* [WORK REQUEST] Find the line that contains "status (countsOutcome [a, b, c, d]" in the entries below. Write out that line and all that follow it, unchanged and alone.
Start of TASK MATERIAL
-- ==== Sys2Proof/Machine/Waits.lean ====
section
/-! DEFINITION. WAITC, the WAITO family and the LAUNCH major (R287 to R306), and the conditions that the strand's own core can test. -/

namespace Sys2Proof.Machine

/-! ### Outstanding operations (R240, R287) -/

/-- The positions of the store instructions whose bytes an outbound entry holds. -/
def OutEntry.positions (e : OutEntry) : List Nat := e.ops.map Prod.fst

/-- The positions of the store instructions whose bytes have not updated their home's tag, those whose elements an output stream still holds among them, and of the VSCCs with unacknowledged invalidations (R232, R240, R246). -/
def State.storesOut (s : State) (t : Strand) : List Nat :=
  distinctNat (((s.coreAt t.id.core).outb.filter (fun e => e.sid == t.id.sid)).flatMap OutEntry.positions ++
    (s.homes.wnet.filter (fun f => f.entry.sid == t.id.sid && f.block.isNone)).flatMap (fun f => f.entry.positions) ++
    t.streams.toList.flatMap (fun o => match o with | some b => b.pend.map PendElem.pos | none => []) ++
    (s.homes.invals.filter (fun e => e.sid == t.id.sid && e.pos != 0)).map Inval.pos ++
    (s.homes.acks.filter (fun e => e.sid == t.id.sid && e.pos != 0)).map Inval.pos)

/-- The commands of a strand on the copy channels that have neither retired nor faulted (R251). -/
def State.copiesOut (s : State) (t : Strand) : Nat :=
  ((s.coreAt t.id.core).chans.toList.map (fun c => (c.queue.filter (fun q => q.sid == t.id.sid && !q.dead)).length)).foldl (· + ·) 0

/-- The engine commands of a strand that have not retired (R257). -/
def State.tilesOut (s : State) (t : Strand) : Nat :=
  ((s.coreAt t.id.core).eng.filter (fun e => e.sid == t.id.sid)).length

/-- The loads of a strand whose data has not been written. -/
def State.loadsOut (s : State) (t : Strand) : Nat := (s.homes.loads.filter (fun r => r.sid == t.id.sid)).length

/-- The four counts of WAITC: loads, stores, copies, engine commands. -/
def State.counts (s : State) (t : Strand) : List Nat :=
  [s.loadsOut t, (s.storesOut t).length, s.copiesOut t, s.tilesOut t]

/-- Whether a count lies within its limit; 15 places none (R287). -/
def withinLimit (limit n : Nat) : Bool := decide (limit = 15) || decide (n ≤ limit)

/-- VALUE of WAITC: each count saturated at 16,383 (R287). -/
def countsValue (cs : List Nat) : Nat := cs.foldl (fun v n => v * 2 ^ 14 + Nat.min n 16383) 0

/-- The outcome of WAITC (R287). -/
def countsOutcome (limits cs : List Nat) : Nat :=
  let ok := (limits.zip cs).map (fun p => withinLimit p.1 p.2)
  if ok.all id then oDONE
  else if ((limits.zip ok).filter (fun p => p.1 ≠ 15)).any (fun p => p.2) then oPARTIAL
  else oTIMEOUT

/-- The classes of R240 with nothing outstanding: a contribution joins its round as it issues, so collectives are complete. -/
def State.classesDone (s : State) (t : Strand) : Nat :=
  (if s.loadsOut t = 0 then 1 else 0) + (if s.storesOut t = [] then 2 else 0) +
  (if s.copiesOut t = 0 then 4 else 0) + (if s.tilesOut t = 0 then 8 else 0) + 16

/-- The outcome of FENCE over a mask (R240). -/
def fenceOutcome (mask done : Nat) : Nat :=
  if done &&& mask = mask then oDONE else if done &&& mask = 0 then oTIMEOUT else oPARTIAL

/-- Records of the classes of a FENCE mask (R240, R384, R389). -/
def Record.ofClasses (mask : Nat) (r : Record) : Bool :=
  match r.unit.toNat with
  | 0 => mask / 2 % 2 = 1
  | 1 => mask / 4 % 2 = 1
  | 2 => mask / 8 % 2 = 1
  | 3 => mask / 16 % 2 = 1
  | 4 => mask / 4 % 2 = 1
  | _ => false

/-! ### The conditions that the core tests itself -/

/-- A command's scratchpad range contains an offset (R251, R293). -/
def CopyCmd.covers (c : CopyCmd) (off : Nat) : Bool :=
  decide (selector c.dst = 0xE0) && decide (field c.dst 0 23 ≤ off) && decide (off < field c.dst 0 23 + c.bytes)

/-- The state of a WAITW (R293): its status, or none while it goes on. -/
def Chan.waited (c : Chan) (off : Nat) : Option Word :=
  let wm := field c.wm 0 24
  if off < wm ∨ !(c.queue.any (fun q => q.covers off)) then some (status oDONE 0 wm)
  else if (match c.queue.head? with | some h => h.dead | none => false) then some (status oTIMEOUT 8 wm)
  else none

/-- What LWAIT or LCANCEL returns for a launch that has retired (R306). -/
def retireStatus (cancel : Bool) (r : Retired) : Word :=
  if cancel then (if field r.status 0 3 = oWITHDRAWN then r.status else status oLATE 0 0) else r.status

/-- The status of a wait whose condition holds now; object waits and the wait for queue room are not tested here. -/
def State.localTry (s : State) (t : Strand) (w : WaitFor) : Option Word :=
  match w with
  | .counts a b c d =>
    let cs := s.counts t
    if countsOutcome [a, b, c, d] cs = oDONE then some (status oDONE 0 (countsValue cs)) else none
  | .fence m =>
    let done := s.classesDone t
    if fenceOutcome m.toNat done = oDONE then some (status oDONE 0 m.toNat) else none
  | .channel ch off => ((s.coreAt t.id.core).chans.getD ch Chan.reset).waited off
  | .round slot =>
    let u := t.slotUse slot
    if u.staged then some (status oDONE 0 (u.rounds % 2 ^ 32)) else none
  | .retire id cancel => (s.retiredOf id).map (retireStatus cancel)
  | _ => none

/-- The status of such a wait at its expiry (R431). DESIGN CHOICE, log entry 86. -/
def State.localEnd (s : State) (t : Strand) (w : WaitFor) : Word :=
  match w with
  | .counts a b c d =>
    let cs := s.counts t
    status (countsOutcome [a, b, c, d] cs) 0 (countsValue cs)
  | .fence m =>
    let done := s.classesDone t
    status (fenceOutcome m.toNat done) 0 (done &&& m.toNat)
  | .channel ch _ => status oTIMEOUT 0 (field ((s.coreAt t.id.core).chans.getD ch Chan.reset).wm 0 24)
  | .round slot => status oTIMEOUT 0 ((t.slotUse slot).rounds % 2 ^ 32)
  | .queueRoom _ _ => status oTIMEOUT 2 0
  | _ => status oTIMEOUT 0 0

/-- A wait that the core tests begins (R281, R286). -/
def State.localWait (s : State) (word : InsnWord) (d : Reg) (op : Word) (w : WaitFor) : Out :=
  match s.localTry s.cur w with
  | some st => .next (s.finish d st (s.isPoll op))
  | none =>
    if s.isPoll op then .next (s.finish d (s.localEnd s.cur w) true)
    else .next (s.startWait word d (s.deadline op) w none)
End of TASK MATERIAL
* [WRITTEN ANSWER]
    status (countsOutcome [a, b, c, d] cs) 0 (countsValue cs)
  | .fence m =>
    let done := s.classesDone t
    status (fenceOutcome m.toNat done) 0 (done &&& m.toNat)
  | .channel ch _ => status oTIMEOUT 0 (field ((s.coreAt t.id.core).chans.getD ch Chan.reset).wm 0 24)
  | .round slot => status oTIMEOUT 0 ((t.slotUse slot).rounds % 2 ^ 32)
  | .queueRoom _ _ => status oTIMEOUT 2 0
  | _ => status oTIMEOUT 0 0

/-- A wait that the core tests begins (R281, R286). -/
def State.localWait (s : State) (word : InsnWord) (d : Reg) (op : Word) (w : WaitFor) : Out :=
  match s.localTry s.cur w with
  | some st => .next (s.finish d st (s.isPoll op))
  | none =>
    if s.isPoll op then .next (s.finish d (s.localEnd s.cur w) true)
    else .next (s.startWait word d (s.deadline op) w none)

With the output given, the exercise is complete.